-- RECORDS FOR THE TASK follows --
-- ==== Sys2Proof/Machine/Power.lean ====
section
/-! DEFINITION. Power states, clocks and supplies (R573 to R596): coach gating, entry to and wake from S1 to S3, profiles, throttling, latched pads. -/

namespace Sys2Proof.Machine

/-! ### Events, clocks and coaches -/

/-- Set PWR_STATUS.EVENT and raise its vector. -/
def State.pwrEvent (s : State) : State := (s.setFld PWR_STATUS_EVENT 0 0 1).raise none (s.fld PWR_CFG_PORT 0) (s.fld PWR_CFG_VEC 0)

/-- The carriages of a mask. -/
def maskCars (mask : Nat) : List Nat := (List.range 4).filter (fun c => bitsOf mask c 1 == 1)

/-- The field of CLK_STATUS that shows a carriage's PLLs. -/
def lockFld (c : Nat) : Fld :=
  match c with
  | 0 => CLK_STATUS_LOCK0
  | 1 => CLK_STATUS_LOCK1
  | 2 => CLK_STATUS_LOCK2
  | _ => CLK_STATUS_LOCK3

/-- Coach clock of a profile in MHz (Table 15.6). -/
def profMhz (sel : Nat) : Nat := match sel with | 0 => 1250 | 1 => 1400 | _ => 1000

/-- Core voltage of a profile in units of 10 mV (Table 15.6). -/
def State.profVolt (s : State) (sel : Nat) : Nat := match sel with | 0 => 75 | 1 => 82 | 2 => 65 | _ => s.fld PWR_PROFILE_STEPV 0

/-- Show the coach clock in force, and whether it is below the profile's (PWR_THRCTL.ACTIVE). -/
def State.setMhz (s : State) (m : Nat) : State := s.setFlds 0 0 [(CLK_COACHF_MHZ, m), (PWR_THRCTL_ACTIVE, b2n (m != 0 && decide (m < profMhz s.pwr.inForce)))]

/-- Every idle coach of a carriage gates its clock. -/
def State.gateCar (s : State) (c : Nat) : State :=
  (List.range 24).foldl (fun t k => if t.fld COA_STATE_STATE (c * 24 + k) < 2 then t.setFld COA_STATE_STATE (c * 24 + k) 0 6 else t) s

/-- Whether a packet waits at a coach's network port (R575). -/
def State.packetWaits (s : State) (k : Nat) : Bool := !(mget [] s.net.ports (carOf k * 64 + k % 24)).isEmpty

/-- COACH_GATE (R575, R579, R309): a coach that has been IDLE or UNBOUND long enough gates its clock; in a carriage in S1 it gates at once. -/
def execCoachGate (k : Coach) (s : State) : Res :=
  let idle := s.fld PWR_GATE_IDLE 0
  let st := s.carState (carOf k)
  if 2 ≤ s.fld COA_STATE_STATE k || s.packetWaits k || s.lockRun then ok s
  else if st == 1 || (st == 0 && idle != 0 && decide (idle ≤ s.coachCycles - (s.coach k).idleFrom)) then ok (s.setFld COA_STATE_STATE k 0 6)
  else ok s

/-- COACH_UNGATE (R575): a packet waits for a gated coach. One that stands for a power state stays (Table 15.2, order 3). -/
def execCoachUngate (k : Coach) (s : State) : Res :=
  if s.packetWaits k && !s.stoppedAt 3 (carOf k) then ok (s.ungate k) else ok s

/-- PLL_LOCK (R574, R585): a PLL of a carriage that starts or wakes locks once no voltage change is awaited, and a control PLL while the device is not in
S3. A carriage that starts is in RUN when its rails are up and all its PLLs have locked. -/
def execPllLock (p : Pll) (s : State) : Res :=
  match p with
  | .ctl d => if s.pwr.s3 || s.pm.inPor then ok s else ok (s.setFld CLK_STATUS_CTL 0 0 (s.fld CLK_STATUS_CTL 0 ||| 2 ^ d.val))
  | .car c q =>
    let st := s.carState c
    if s.pm.rails != 6 || s.pm.tripped || s.pwr.avs.any (fun a => a.car == c.val) || !(st == 4 || (st == 2 && bitsOf s.pwr.waking c 1 == 1)) then ok s
    else
      let v := s.fld (lockFld c) 0 ||| 2 ^ q.val
      let s1 := s.setFld (lockFld c) 0 0 v
      if v == 15 && st == 4 then
        let s2 := s1.setCarState c 0
        ok (if s2.fld CLK_COACHF_MHZ 0 == 0 then s2.setMhz (profMhz s2.pwr.inForce) else s2)
      else ok s1

/-! ### Entry, first phase (R578, R580, R582, R583) -/

/-- The blocks asked for a state, in order (R580). -/
def askOrder (st mask : Nat) : List (Nat × Nat) :=
  [(1, 0)] ++ (if st == 3 then [(2, 0)] else []) ++
    ((maskCars mask).map (fun c => (if st == 1 then [3] else [3, 4, 5, 6, 7, 8, 9, 10, 11]).map (fun o => (o, c)))).flatten

/-- The next block to answer. -/
def State.nextBlock (s : State) : Option (Nat × Nat) :=
  match s.pwr.entry with
  | none => none
  | some (st, mask) => (askOrder st mask).find? (fun b => !s.pwr.stopped.contains b)

/-- What a block answers: it has not answered yet, agrees, or refuses with a reason. -/
inductive Answer where
  | notYet
  | agrees
  | refuses (reason : Nat)
deriving DecidableEq, Repr

/-- Whether flits of a carriage are on wires or in router queues. -/
def State.flitsInFlight (s : State) (c : Nat) : Bool :=
  s.net.wires.any (fun e => e.1 / 1024 == c) || s.net.queues.any (fun e => e.1 / 32 / 1024 == c)

/-- Links of a carriage, the coupler's among them (R41, R42). -/
def linksOf (c : Nat) : List Nat := (List.range 6).map (c * 6 + ·) ++ [24 + c / 2]

/-- Table 15.2: what block `o` of carriage `c` answers now. `wfi` are the harts that wait for an interrupt. -/
def State.blockAnswers (s : State) (wfi o c : Nat) : Answer :=
  let refuseIf := fun (bad : Bool) (r : Nat) => if bad then Answer.refuses r else Answer.agrees
  match o with
  | 1 =>
    if s.fld DEV_LSSTAT_STATE 0 == 1 || s.lockRun then .refuses 2 else if s.flag REC_STATUS_PFW 0 then .refuses 3
    else refuseIf (s.flag PWR_STATUS_PROFBUSY 0) 4
  | 2 => refuseIf (s.ctxs.any (fun e => e.2.state != 0)) 5
  | 3 => refuseIf ((List.range 24).any (fun k => let st := s.fld COA_STATE_STATE (c * 24 + k); !(decide (st < 2) || st == 6))) 1
  | 4 => refuseIf ((List.range 64).any (fun h => s.flag DMA_STATUS_ACTIVE c h)) 1
  | 5 => refuseIf (!(s.fabS c).owed.isEmpty || !(s.fabS c).sendQ.isEmpty) 1
  | 6 => refuseIf ((List.range 4).any (fun i => s.flag HCL_CTL_RUN c i && bitsOf wfi i 1 == 0)) 1
  | 7 => refuseIf (s.arb.running.any (fun r => r.cars.contains c)) 6
  | 8 => refuseIf (s.bayState c == 4 || s.bayState c == 7 || !(s.bay c).acc.isEmpty || !(s.bay c).reqList.isEmpty) 1
  | 9 =>
    if (linksOf c).any (fun l => s.linkExists l && (s.lkFld LNK_STATE_STATE l == 1 || s.lkFld LNK_STATE_STATE l == 2)) then .refuses 7
    else refuseIf (s.pairMode != 0 && s.linkUp (24 + c / 2)) 8
  | 10 =>
    let ns := [2 * c, 2 * c + 1]
    if ns.any (fun n => s.hfld HBM_CTL_MODE n != 2 || s.hfld HBM_STATUS_FCBUSY n != 0) then .refuses 1
    else if ns.all (fun n => (s.hbmCtl n).drained) then .agrees else .notYet
  | _ => if s.flitsInFlight c then .notYet else .agrees

/-- R582: a block refuses: the blocks that have stopped restart, and the refusal is recorded. -/
def State.pwrRefuse (s : State) (o reason c : Nat) : State :=
  match s.pwr.entry with
  | none => s
  | some (_, mask) =>
    let mine := fun (b : Nat × Nat) => b.1 < 3 || (maskCars mask).contains b.2
    let back := s.pwr.stopped.filter (fun b => b.1 == 3 && mine b)
    let s1 := { s with pwr := { s.pwr with entry := none, stopped := s.pwr.stopped.filter (fun b => !mine b) } }
    let s2 := back.foldl (fun t b => t.ungateCar b.2) s1
    (((s2.setFlds 0 0 [(PWR_STATUS_REFUSER, o), (PWR_STATUS_REASON, reason), (PWR_STATUS_CARRIAGE, c), (PWR_STATUS_REFUSED, 1), (PWR_STATUS_PHASE, 0)]).pwrEvent)).arbStep

/-! ### Entry, second phase (R581) -/

/-- Latch every pad of a carriage at its level and output enable (R501). -/
def State.latchPads (s : State) (c : Nat) : State :=
  (List.range 24).foldl (fun t n => t.setFld IOB_PIN_HELD c n 1) (s.updFab c (fun f => { f with latched := (List.range 24).foldl (fun m n => mupd 0 m n (fun v => v % 2 + 2)) f.latched }))

/-- S2 in one carriage: stacks in self-refresh, pads latched, fast PLLs stopped, core rail at 0.55 V. -/
def State.napCar (s : State) (c : Nat) : State :=
  let s1 := [2 * c, 2 * c + 1].foldl (fun t n => t.selfRefresh n) (s.latchPads c)
  let s2 := (List.range 8).foldl (fun t n => t.setFld FAB_CLKCFG_RUNNING c n 0) s1
  ((s2.setFld (lockFld c) 0 0 0).emit (.avs c 550)).setCarState c 2

/-- The device's coach clock shows 0 once no carriage's coach PLL runs. -/
def State.stopShown (s : State) : State := if (List.range 4).any (fun c => s.carState c < 2) then s else s.setMhz 0

/-- Names of the switched rails in the order in which they rise (Table 19.3, step 6). -/
def railNames : List String := ["HBM_VPP", "HBM_VDDC", "HBM_VDDQ", "VDDH_LN", "VDDA_LN", "VDD_CORE"]

/-- The rails that are up turn off in reverse order (R691): carriages are OFF, fast clocks stop, HBM contents are lost (R396). -/
def State.railsOff (s : State) : State :=
  let s1 := ((List.range s.pm.rails).reverse).foldl (fun t i => t.emit (.rail i false)) s
  let s2 := (List.range 4).foldl (fun t c => (t.setFld (lockFld c) 0 0 0).setCarState c 4) s1
  { s2 with hbm := {}, pm := { s2.pm with rails := 0, tries := 0, raising := false } }.setMhz 0

/-- The second phase, which cannot be refused (R581). -/
def State.secondPhase (s : State) (st mask : Nat) : State :=
  let cars := maskCars mask
  let keep := fun (b : Nat × Nat) => decide (3 ≤ b.1) && !(st == 1 && cars.contains b.2)
  let s0 := { s with pwr := { s.pwr with entry := none, stopped := s.pwr.stopped.filter keep } }
  let s1 := if st == 1 then cars.foldl (fun t c => t.setCarState c 1) s0 else (cars.foldl (fun t c => t.napCar c) s0).stopShown
  let s2 := if st == 3 then
      let keepP := s1.fld PWR_CFG_KEEPPORT 0
      let s3 := (s1.railsOff).setFld CLK_STATUS_CTL 0 0 0
      { s3 with pwr := { s3.pwr with s3 := true },
                ports := (List.range 4).foldl (fun m p => if p == keepP then m else mupd {} m p (fun q => { up := q.up })) s3.ports }
    else s1
  (s2.setFld PWR_STATUS_PHASE 0 0 0).pwrEvent

/-! ### The commands (R578, R580) -/

/-- A power command that does not apply (R578). -/
def State.cmdIgnored (s : State) : State := s.setFld PWR_STATUS_CMDIGN 0 0 1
-- RECORDS FOR THE TASK concluded --
ACTION ITEM
Each line of the records, from the opening one through the line holding "carriage's PLLs. -/", should be restated word for word, with nothing else in the answer.

RESULT OF THIS TASK
-- ==== Sys2Proof/Machine/Power.lean ====
section
/-! DEFINITION. Power states, clocks and supplies (R573 to R596): coach gating, entry to and wake from S1 to S3, profiles, throttling, latched pads. -/

namespace Sys2Proof.Machine

/-! ### Events, clocks and coaches -/

/-- Set PWR_STATUS.EVENT and raise its vector. -/
def State.pwrEvent (s : State) : State := (s.setFld PWR_STATUS_EVENT 0 0 1).raise none (s.fld PWR_CFG_PORT 0) (s.fld PWR_CFG_VEC 0)

/-- The carriages of a mask. -/
def maskCars (mask : Nat) : List Nat := (List.range 4).filter (fun c => bitsOf mask c 1 == 1)

/-- The field of CLK_STATUS that shows a carriage's PLLs. -/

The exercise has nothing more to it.